== Goal of the exercise ==
Which lines run from the line with "2, 2], count" through the line with "def RAIL_STATUS : ObjDef" in the entries below? Print them exactly, both ends included, and nothing more.

*** Task material ***

/-- `UPTIME_MS` 0x1003:00 (17_object_dictionary R496). -/
def UPTIME_MS : ObjDef :=
  { name := "UPTIME_MS", index := 0x1003, lo := 0x00, hi := 0x00, ty := .u64, elem := [8], count := 1,
    access := (.ro, .ro, .ro, .ro), apply := .immediate }

/-- `DICT_STATS` 0x1010:00 (17_object_dictionary R496). -/
def DICT_STATS : ObjDef :=
  { name := "DICT_STATS", index := 0x1010, lo := 0x00, hi := 0x00, ty := .record, elem := [8, 8, 8, 8, 8, 1], count := 1,
    access := (.ro, .none, .ro, .ro), apply := .immediate }

/-- `FW_UPDATE_CONTROL` 0x1020:00 (17_object_dictionary R496). -/
def FW_UPDATE_CONTROL : ObjDef :=
  { name := "FW_UPDATE_CONTROL", index := 0x1020, lo := 0x00, hi := 0x00, ty := .record, elem := [1, 1, 1, 4], count := 1,
    access := (.wo, .none, .wo, .none), apply := .immediate }

/-- `FW_UPDATE_DATA` 0x1021:00 (17_object_dictionary R496). -/
def FW_UPDATE_DATA : ObjDef :=
  { name := "FW_UPDATE_DATA", index := 0x1021, lo := 0x00, hi := 0x00, ty := .octets, elem := [1], count := 4096,
    access := (.wo, .none, .wo, .none), apply := .immediate }

/-- `FW_UPDATE_STATUS` 0x1022:00 (17_object_dictionary R496). -/
def FW_UPDATE_STATUS : ObjDef :=
  { name := "FW_UPDATE_STATUS", index := 0x1022, lo := 0x00, hi := 0x00, ty := .record, elem := [1, 1, 1, 4, 1, 1, 1], count := 1,
    access := (.ro, .none, .ro, .ro), apply := .immediate }

/-- `FLASH_STORE_INFO` 0x1030:00 (17_object_dictionary R496). -/
def FLASH_STORE_INFO : ObjDef :=
  { name := "FLASH_STORE_INFO", index := 0x1030, lo := 0x00, hi := 0x00, ty := .record, elem := [2, 4, 4, 4, 2], count := 1,
    access := (.ro, .none, .ro, .ro), apply := .immediate }

/-- `FLASH_RESTORE_DEFAULTS` 0x1031:00 (17_object_dictionary R496). -/
def FLASH_RESTORE_DEFAULTS : ObjDef :=
  { name := "FLASH_RESTORE_DEFAULTS", index := 0x1031, lo := 0x00, hi := 0x00, ty := .u8, elem := [1], count := 1,
    access := (.none, .none, .wo, .none), apply := .nextReset }

/-- `REFQ_SEL` 0x2001:00 (18_clocks_power_reset R527). -/
def REFQ_SEL : ObjDef :=
  { name := "REFQ_SEL", index := 0x2001, lo := 0x00, hi := 0x00, ty := .u8, elem := [1], count := 1,
    access := (.ro, .ro, .ro, .ro), apply := .immediate }

/-- `REF_STATUS` 0x2002:00 (18_clocks_power_reset R527). -/
def REF_STATUS : ObjDef :=
  { name := "REF_STATUS", index := 0x2002, lo := 0x00, hi := 0x00, ty := .record, elem := [4, 4], count := 1,
    access := (.ro, .none, .ro, .ro), apply := .immediate }

/-- `PLL_STATUS` 0x2003:00–28 (18_clocks_power_reset R527). -/
def PLL_STATUS : ObjDef :=
  { name := "PLL_STATUS", index := 0x2003, lo := 0x00, hi := 0x28, ty := .u8, elem := [1], count := 1,
    access := (.ro, .none, .ro, .ro), apply := .immediate }

/-- `CLOCK_DOMAIN_INFO` 0x2004:00–7F (18_clocks_power_reset R527). -/
def CLOCK_DOMAIN_INFO : ObjDef :=
  { name := "CLOCK_DOMAIN_INFO", index := 0x2004, lo := 0x00, hi := 0x7F, ty := .record, elem := [1, 1, 4, 1, 8], count := 1,
    access := (.ro, .none, .ro, .ro), apply := .immediate }

/-- `CLKOBS` 0x2005:00 (18_clocks_power_reset R527). -/
def CLKOBS : ObjDef :=
  { name := "CLKOBS", index := 0x2005, lo := 0x00, hi := 0x00, ty := .record, elem := [1, 1, 1, 1], count := 1,
    access := (.rw, .none, .rw, .ro), apply := .immediate }

/-- `FACET_CLOCK_LIMIT_MHZ` 0x2010:00 (18_clocks_power_reset R527). -/
def FACET_CLOCK_LIMIT_MHZ : ObjDef :=
  { name := "FACET_CLOCK_LIMIT_MHZ", index := 0x2010, lo := 0x00, hi := 0x00, ty := .u16, elem := [2], count := 1, dflt := [1900],
    access := (.rw, .ro, .rw, .ro), apply := .immediate }

/-- `FACET_CLOCK_NOW` 0x2011:00–01 (18_clocks_power_reset R527). -/
def FACET_CLOCK_NOW : ObjDef :=
  { name := "FACET_CLOCK_NOW", index := 0x2011, lo := 0x00, hi := 0x01, ty := .record, elem := [2, 1], count := 1,
    access := (.ro, .ro, .ro, .ro), apply := .immediate }

/-- `AVS_STATUS` 0x2012:00–01 (18_clocks_power_reset R527). -/
def AVS_STATUS : ObjDef :=
  { name := "AVS_STATUS", index := 0x2012, lo := 0x00, hi := 0x01, ty := .record, elem := [2, 2, 1, 4], count := 1,
    access := (.ro, .none, .ro, .ro), apply := .immediate }

/-- `POWER_CAP_W` 0x2020:00 (18_clocks_power_reset R527). -/
def POWER_CAP_W : ObjDef :=
  { name := "POWER_CAP_W", index := 0x2020, lo := 0x00, hi := 0x00, ty := .u16, elem := [2], count := 1, dflt := [2000],
    access := (.rw, .ro, .rw, .ro), apply := .immediate }

/-- `POWER_NOW` 0x2021:00 (18_clocks_power_reset R527). -/
def POWER_NOW : ObjDef :=
  { name := "POWER_NOW", index := 0x2021, lo := 0x00, hi := 0x00, ty := .record, elem := [2, 2, 2], count := 1,
    access := (.ro, .ro, .ro, .ro), apply := .immediate }

/-- `RAIL_STATUS` 0x2022:00 (18_clocks_power_reset R527). -/
def RAIL_STATUS : ObjDef :=
  { name := "RAIL_STATUS", index := 0x2022, lo := 0x00, hi := 0x00, ty := .array, elem := [2, 4], count := 12,
    access := (.ro, .none, .ro, .ro), apply := .immediate }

*** End of Task material ***

== Solved problem ==
  { name := "POWER_NOW", index := 0x2021, lo := 0x00, hi := 0x00, ty := .record, elem := [2, 2, 2], count := 1,
    access := (.ro, .ro, .ro, .ro), apply := .immediate }

/-- `RAIL_STATUS` 0x2022:00 (18_clocks_power_reset R527). -/
def RAIL_STATUS : ObjDef :=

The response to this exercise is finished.